Supplied data START

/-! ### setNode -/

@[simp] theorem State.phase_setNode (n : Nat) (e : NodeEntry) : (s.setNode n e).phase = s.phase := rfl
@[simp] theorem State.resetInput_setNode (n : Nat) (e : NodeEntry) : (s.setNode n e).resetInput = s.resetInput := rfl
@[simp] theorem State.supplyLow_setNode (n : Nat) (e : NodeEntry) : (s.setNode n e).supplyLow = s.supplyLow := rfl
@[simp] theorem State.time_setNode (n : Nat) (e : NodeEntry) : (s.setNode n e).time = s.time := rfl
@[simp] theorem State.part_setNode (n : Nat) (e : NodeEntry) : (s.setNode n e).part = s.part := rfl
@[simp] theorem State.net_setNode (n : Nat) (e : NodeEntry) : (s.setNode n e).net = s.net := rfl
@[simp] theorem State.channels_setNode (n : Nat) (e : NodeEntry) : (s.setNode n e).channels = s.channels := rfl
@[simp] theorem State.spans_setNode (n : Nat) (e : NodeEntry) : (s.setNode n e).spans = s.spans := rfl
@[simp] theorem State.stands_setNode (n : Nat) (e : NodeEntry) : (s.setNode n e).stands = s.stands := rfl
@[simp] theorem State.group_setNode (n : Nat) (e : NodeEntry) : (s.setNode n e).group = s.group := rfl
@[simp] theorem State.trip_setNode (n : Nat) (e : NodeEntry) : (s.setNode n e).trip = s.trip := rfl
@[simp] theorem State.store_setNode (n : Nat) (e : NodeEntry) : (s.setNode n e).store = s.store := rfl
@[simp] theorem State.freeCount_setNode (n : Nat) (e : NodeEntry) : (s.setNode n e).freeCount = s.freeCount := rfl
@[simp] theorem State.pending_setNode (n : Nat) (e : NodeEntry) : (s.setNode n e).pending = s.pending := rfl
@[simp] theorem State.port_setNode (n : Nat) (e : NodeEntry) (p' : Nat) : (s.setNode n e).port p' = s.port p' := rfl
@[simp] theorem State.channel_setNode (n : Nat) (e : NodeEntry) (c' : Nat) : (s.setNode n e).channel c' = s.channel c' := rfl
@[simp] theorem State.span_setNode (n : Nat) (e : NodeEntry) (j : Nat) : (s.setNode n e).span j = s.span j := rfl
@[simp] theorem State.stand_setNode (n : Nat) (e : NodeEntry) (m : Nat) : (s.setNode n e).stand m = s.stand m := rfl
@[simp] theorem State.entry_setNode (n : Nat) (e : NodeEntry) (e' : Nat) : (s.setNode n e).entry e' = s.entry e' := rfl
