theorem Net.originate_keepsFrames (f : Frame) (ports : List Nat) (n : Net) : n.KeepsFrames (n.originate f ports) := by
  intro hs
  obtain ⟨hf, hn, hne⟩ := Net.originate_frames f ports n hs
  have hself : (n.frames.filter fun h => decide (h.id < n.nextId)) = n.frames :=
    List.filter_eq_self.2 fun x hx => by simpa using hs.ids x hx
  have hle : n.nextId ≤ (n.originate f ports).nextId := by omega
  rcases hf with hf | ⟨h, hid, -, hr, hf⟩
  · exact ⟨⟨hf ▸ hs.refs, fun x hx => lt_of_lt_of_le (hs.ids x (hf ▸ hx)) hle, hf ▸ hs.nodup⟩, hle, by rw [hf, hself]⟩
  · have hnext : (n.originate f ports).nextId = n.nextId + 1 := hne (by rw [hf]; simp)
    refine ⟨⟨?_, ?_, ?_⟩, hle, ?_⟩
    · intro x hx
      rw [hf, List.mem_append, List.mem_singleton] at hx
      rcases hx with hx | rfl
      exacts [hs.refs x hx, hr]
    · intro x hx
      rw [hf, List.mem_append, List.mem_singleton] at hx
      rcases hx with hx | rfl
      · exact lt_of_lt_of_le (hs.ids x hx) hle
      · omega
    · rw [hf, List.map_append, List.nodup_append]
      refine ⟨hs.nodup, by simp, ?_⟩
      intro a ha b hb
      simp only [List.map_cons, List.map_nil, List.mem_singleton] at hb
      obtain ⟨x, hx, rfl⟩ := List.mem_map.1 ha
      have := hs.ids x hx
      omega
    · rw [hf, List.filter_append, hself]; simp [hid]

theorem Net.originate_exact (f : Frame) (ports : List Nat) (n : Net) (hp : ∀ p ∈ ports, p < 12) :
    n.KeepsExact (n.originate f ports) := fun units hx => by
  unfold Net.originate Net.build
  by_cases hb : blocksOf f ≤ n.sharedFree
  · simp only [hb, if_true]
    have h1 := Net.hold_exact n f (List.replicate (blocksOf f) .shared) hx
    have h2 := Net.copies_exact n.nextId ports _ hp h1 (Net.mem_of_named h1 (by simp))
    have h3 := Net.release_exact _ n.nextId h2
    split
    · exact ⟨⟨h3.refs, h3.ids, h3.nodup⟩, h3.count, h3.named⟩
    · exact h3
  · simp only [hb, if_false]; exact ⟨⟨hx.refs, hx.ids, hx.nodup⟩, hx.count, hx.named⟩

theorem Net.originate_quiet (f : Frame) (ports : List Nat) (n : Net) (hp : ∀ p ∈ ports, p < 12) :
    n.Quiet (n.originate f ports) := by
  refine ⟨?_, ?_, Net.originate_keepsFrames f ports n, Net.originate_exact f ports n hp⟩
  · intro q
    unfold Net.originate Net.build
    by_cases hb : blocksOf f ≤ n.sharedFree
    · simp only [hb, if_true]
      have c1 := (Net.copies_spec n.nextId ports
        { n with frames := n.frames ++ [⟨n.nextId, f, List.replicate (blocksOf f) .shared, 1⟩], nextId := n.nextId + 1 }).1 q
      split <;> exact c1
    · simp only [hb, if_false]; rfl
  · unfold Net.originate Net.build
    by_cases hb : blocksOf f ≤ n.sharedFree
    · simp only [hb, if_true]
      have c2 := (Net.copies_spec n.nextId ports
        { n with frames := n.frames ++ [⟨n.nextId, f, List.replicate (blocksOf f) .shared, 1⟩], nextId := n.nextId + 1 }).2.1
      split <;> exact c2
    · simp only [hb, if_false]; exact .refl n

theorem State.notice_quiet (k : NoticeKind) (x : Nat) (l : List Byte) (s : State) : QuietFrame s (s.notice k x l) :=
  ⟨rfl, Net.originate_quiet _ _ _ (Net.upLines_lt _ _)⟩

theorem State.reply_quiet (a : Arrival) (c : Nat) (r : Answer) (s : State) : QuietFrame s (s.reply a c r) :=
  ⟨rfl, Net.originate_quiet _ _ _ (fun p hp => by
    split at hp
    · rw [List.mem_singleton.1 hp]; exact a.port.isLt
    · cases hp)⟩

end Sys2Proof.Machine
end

Supplied data END

**Your objective**.
Exactly the lines from the one containing "theorem State.reply_quiet (a" through the final line of the records must appear in your reply, and no others.

**Answer to the problem**.
theorem State.reply_quiet (a : Arrival) (c : Nat) (r : Answer) (s : State) : QuietFrame s (s.reply a c r) :=
  ⟨rfl, Net.originate_quiet _ _ _ (fun p hp => by
    split at hp
    · rw [List.mem_singleton.1 hp]; exact a.port.isLt
    · cases hp)⟩

end Sys2Proof.Machine
end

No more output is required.